--- Supplied records ---
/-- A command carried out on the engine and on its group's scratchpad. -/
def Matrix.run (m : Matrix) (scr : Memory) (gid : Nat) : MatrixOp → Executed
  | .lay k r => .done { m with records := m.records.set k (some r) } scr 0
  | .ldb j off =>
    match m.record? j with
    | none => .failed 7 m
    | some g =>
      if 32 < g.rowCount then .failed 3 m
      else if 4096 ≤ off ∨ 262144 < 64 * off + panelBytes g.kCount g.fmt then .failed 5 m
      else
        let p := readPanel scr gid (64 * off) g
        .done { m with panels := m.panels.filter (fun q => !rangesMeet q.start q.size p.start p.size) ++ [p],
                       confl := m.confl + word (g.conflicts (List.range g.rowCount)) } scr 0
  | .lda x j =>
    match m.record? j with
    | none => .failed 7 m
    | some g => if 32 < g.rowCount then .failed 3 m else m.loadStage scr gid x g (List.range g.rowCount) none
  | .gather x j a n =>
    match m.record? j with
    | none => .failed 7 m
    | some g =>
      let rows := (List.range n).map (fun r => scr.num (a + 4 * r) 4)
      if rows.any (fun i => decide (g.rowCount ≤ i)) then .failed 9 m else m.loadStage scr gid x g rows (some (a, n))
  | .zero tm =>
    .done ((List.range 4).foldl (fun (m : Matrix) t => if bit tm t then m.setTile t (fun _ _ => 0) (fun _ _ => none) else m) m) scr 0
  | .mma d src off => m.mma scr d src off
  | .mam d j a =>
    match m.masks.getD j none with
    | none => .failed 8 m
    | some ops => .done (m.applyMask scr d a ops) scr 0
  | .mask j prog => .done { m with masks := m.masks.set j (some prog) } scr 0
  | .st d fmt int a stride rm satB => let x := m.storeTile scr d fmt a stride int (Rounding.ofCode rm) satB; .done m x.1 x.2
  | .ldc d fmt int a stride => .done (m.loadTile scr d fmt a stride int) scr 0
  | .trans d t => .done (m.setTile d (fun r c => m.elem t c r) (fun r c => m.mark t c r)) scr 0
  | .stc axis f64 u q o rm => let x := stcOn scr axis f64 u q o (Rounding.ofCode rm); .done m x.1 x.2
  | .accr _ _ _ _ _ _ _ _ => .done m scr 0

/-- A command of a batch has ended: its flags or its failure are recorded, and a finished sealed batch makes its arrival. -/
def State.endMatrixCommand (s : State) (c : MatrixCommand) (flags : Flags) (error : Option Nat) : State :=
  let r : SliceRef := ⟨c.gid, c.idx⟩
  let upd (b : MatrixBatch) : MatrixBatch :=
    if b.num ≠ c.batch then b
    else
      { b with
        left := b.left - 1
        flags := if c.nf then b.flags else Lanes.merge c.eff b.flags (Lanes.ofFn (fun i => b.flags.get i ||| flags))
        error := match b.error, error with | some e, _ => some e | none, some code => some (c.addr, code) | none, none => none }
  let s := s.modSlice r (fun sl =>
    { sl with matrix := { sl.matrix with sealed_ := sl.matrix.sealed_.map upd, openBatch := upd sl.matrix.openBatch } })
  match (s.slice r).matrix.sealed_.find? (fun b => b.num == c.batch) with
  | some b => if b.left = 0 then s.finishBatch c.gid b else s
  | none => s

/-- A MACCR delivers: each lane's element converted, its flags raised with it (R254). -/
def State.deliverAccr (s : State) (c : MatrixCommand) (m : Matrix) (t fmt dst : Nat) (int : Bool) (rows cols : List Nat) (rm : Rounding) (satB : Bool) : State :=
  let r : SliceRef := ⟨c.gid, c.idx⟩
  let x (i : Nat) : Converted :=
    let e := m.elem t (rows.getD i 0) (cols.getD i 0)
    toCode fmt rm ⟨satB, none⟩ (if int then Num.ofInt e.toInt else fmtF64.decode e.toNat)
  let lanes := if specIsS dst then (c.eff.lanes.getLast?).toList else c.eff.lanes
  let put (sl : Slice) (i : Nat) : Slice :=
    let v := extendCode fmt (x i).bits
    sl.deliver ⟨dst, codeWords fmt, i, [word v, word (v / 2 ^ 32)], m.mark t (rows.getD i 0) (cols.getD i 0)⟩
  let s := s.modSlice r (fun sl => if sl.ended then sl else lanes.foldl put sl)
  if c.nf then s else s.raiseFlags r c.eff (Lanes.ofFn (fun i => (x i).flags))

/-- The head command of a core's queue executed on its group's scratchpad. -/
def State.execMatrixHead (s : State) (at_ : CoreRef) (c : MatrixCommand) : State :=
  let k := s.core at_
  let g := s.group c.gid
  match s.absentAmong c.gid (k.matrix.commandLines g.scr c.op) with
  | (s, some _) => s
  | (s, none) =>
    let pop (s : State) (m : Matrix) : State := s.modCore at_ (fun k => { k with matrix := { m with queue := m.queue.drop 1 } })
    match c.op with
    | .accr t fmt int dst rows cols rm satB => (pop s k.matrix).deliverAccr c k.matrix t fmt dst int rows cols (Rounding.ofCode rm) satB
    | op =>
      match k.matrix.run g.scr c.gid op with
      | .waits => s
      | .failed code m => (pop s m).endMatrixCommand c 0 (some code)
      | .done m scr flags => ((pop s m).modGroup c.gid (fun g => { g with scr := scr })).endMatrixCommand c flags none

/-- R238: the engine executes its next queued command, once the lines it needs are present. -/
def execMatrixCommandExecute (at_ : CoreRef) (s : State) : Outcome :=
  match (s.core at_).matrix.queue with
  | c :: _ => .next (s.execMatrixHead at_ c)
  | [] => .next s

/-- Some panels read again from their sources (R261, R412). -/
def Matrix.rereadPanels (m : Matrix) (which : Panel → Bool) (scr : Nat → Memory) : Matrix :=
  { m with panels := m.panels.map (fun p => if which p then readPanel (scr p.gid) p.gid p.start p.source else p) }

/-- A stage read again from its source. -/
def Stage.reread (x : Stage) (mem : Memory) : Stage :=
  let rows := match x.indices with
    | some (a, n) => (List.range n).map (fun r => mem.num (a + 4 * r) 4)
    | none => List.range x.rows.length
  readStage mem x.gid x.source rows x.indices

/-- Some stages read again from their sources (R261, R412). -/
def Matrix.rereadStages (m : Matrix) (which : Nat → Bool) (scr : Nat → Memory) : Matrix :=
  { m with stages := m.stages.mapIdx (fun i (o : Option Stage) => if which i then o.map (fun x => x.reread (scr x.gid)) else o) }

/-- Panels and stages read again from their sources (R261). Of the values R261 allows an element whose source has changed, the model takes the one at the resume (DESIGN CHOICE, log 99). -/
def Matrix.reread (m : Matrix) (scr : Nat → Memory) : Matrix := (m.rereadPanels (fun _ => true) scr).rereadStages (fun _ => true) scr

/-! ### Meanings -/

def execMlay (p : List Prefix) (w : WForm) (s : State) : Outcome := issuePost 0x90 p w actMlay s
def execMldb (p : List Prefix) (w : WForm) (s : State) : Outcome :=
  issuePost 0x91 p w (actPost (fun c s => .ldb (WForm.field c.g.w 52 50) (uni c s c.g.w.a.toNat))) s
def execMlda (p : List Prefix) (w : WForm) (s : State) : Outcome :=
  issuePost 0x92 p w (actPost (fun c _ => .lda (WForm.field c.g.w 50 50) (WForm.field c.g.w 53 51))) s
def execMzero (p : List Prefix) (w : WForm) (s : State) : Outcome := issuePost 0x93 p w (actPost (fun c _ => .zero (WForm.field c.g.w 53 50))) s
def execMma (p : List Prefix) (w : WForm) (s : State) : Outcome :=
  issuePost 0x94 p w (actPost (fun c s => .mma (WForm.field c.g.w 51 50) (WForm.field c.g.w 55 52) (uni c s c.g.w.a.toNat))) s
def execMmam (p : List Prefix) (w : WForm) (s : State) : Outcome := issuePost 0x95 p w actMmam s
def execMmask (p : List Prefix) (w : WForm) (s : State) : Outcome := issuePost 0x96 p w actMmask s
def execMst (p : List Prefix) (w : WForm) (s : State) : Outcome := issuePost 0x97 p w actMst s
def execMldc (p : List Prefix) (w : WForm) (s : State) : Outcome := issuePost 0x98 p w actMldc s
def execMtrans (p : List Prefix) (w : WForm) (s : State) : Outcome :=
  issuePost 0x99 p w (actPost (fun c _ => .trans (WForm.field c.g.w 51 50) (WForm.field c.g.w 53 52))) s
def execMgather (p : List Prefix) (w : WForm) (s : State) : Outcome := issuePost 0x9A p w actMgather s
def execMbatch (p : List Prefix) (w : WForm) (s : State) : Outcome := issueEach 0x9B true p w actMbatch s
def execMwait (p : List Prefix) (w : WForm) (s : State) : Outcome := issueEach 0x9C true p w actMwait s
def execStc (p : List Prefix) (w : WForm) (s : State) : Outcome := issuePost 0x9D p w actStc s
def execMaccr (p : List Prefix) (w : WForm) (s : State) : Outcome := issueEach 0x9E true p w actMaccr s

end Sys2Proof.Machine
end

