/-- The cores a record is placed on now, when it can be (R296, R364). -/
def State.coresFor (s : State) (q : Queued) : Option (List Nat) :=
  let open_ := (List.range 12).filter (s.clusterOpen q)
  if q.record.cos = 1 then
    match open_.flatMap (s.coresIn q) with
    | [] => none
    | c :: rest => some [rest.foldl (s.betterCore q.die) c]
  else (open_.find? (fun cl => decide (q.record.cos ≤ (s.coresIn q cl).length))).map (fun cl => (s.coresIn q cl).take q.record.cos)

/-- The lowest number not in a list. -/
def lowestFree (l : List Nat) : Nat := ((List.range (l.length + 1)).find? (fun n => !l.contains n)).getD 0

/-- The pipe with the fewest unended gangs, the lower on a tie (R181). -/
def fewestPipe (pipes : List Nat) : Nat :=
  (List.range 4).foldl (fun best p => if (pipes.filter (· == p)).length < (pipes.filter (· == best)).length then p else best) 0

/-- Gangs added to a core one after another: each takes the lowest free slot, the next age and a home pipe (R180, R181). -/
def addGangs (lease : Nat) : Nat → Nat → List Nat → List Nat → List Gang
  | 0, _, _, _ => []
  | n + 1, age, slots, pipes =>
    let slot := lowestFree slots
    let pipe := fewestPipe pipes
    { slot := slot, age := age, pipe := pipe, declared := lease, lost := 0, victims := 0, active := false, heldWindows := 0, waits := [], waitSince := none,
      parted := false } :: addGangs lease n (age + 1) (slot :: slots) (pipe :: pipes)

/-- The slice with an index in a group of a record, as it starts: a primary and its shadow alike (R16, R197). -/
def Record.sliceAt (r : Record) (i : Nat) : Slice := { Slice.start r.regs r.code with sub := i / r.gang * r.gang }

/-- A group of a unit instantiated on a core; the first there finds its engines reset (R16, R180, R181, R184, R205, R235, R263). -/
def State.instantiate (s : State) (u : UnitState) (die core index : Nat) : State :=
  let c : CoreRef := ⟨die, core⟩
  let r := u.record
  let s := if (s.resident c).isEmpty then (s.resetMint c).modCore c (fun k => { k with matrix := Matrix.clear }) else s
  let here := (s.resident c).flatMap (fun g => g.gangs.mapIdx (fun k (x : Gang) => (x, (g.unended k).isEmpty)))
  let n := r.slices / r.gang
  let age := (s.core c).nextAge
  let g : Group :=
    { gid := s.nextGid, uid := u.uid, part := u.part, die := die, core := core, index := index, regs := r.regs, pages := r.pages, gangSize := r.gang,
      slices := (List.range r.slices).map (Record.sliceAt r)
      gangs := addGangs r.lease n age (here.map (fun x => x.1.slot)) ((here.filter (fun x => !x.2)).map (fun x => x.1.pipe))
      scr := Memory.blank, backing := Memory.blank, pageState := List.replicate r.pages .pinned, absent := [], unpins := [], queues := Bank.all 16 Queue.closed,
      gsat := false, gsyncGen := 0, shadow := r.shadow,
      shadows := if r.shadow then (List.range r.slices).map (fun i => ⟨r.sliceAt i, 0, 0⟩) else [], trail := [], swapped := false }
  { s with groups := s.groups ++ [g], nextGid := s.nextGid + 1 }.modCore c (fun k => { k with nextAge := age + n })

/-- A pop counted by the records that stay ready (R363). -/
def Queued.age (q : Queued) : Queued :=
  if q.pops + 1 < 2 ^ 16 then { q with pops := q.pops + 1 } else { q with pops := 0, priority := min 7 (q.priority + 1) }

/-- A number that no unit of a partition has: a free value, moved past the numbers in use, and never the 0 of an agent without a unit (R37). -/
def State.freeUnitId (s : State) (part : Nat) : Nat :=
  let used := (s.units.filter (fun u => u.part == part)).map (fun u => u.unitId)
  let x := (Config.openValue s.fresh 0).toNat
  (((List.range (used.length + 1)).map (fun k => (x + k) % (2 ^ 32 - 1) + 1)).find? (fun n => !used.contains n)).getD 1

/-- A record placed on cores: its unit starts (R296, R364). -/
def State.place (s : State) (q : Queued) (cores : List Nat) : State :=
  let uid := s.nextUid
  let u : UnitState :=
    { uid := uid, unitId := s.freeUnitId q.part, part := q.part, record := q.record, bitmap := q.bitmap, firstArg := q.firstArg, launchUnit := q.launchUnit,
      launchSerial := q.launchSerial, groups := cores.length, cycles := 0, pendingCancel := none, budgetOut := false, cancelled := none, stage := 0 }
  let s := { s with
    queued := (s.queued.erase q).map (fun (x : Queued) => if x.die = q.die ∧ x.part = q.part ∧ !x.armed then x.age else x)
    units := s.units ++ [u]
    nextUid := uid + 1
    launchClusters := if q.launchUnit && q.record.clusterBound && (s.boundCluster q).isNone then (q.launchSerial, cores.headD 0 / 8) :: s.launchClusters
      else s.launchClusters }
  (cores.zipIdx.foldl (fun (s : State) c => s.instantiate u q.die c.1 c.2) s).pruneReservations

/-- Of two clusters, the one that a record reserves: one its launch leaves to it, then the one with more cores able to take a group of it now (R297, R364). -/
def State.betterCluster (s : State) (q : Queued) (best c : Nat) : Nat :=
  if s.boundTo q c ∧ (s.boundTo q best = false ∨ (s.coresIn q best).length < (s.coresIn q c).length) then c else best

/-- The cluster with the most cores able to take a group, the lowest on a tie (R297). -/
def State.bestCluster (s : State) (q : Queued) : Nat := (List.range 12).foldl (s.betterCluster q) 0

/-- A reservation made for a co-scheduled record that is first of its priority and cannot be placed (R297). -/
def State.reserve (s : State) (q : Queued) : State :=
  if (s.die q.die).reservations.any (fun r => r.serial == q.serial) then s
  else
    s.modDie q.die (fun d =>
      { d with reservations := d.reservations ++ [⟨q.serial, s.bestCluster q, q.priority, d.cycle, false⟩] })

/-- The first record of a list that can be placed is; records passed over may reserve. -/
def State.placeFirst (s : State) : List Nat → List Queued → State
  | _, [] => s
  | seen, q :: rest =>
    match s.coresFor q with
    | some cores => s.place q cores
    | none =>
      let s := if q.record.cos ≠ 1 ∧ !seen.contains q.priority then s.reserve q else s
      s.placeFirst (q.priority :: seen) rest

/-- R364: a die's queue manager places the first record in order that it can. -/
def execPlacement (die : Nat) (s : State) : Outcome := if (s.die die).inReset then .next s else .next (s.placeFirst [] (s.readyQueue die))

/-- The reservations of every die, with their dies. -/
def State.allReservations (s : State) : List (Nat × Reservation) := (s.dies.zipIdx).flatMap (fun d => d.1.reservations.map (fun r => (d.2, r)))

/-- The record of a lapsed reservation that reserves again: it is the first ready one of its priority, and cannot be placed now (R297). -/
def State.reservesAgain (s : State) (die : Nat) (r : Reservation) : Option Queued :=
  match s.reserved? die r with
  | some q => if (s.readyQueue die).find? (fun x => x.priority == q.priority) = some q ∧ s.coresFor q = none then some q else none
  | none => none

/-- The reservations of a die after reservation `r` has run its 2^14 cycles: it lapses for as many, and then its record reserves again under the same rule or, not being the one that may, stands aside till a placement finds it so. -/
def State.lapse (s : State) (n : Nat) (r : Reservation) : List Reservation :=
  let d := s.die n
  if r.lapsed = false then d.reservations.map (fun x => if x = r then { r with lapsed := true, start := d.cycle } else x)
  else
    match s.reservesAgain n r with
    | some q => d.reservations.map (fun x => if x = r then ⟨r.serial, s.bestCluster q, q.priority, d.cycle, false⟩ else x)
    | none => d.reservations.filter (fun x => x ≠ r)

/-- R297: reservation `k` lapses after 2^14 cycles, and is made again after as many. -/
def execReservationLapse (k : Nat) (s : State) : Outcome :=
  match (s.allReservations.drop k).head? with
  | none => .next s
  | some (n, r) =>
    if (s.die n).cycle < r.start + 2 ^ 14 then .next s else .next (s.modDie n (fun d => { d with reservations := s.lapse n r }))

--- Problem details ---
Only the lines from the one with "def execReservationLapse (k" through the end of the material are wanted; copy them exactly, both ends included.

--- Response area ---
def execReservationLapse (k : Nat) (s : State) : Outcome :=
  match (s.allReservations.drop k).head? with
  | none => .next s
  | some (n, r) =>
    if (s.die n).cycle < r.start + 2 ^ 14 then .next s else .next (s.modDie n (fun d => { d with reservations := s.lapse n r }))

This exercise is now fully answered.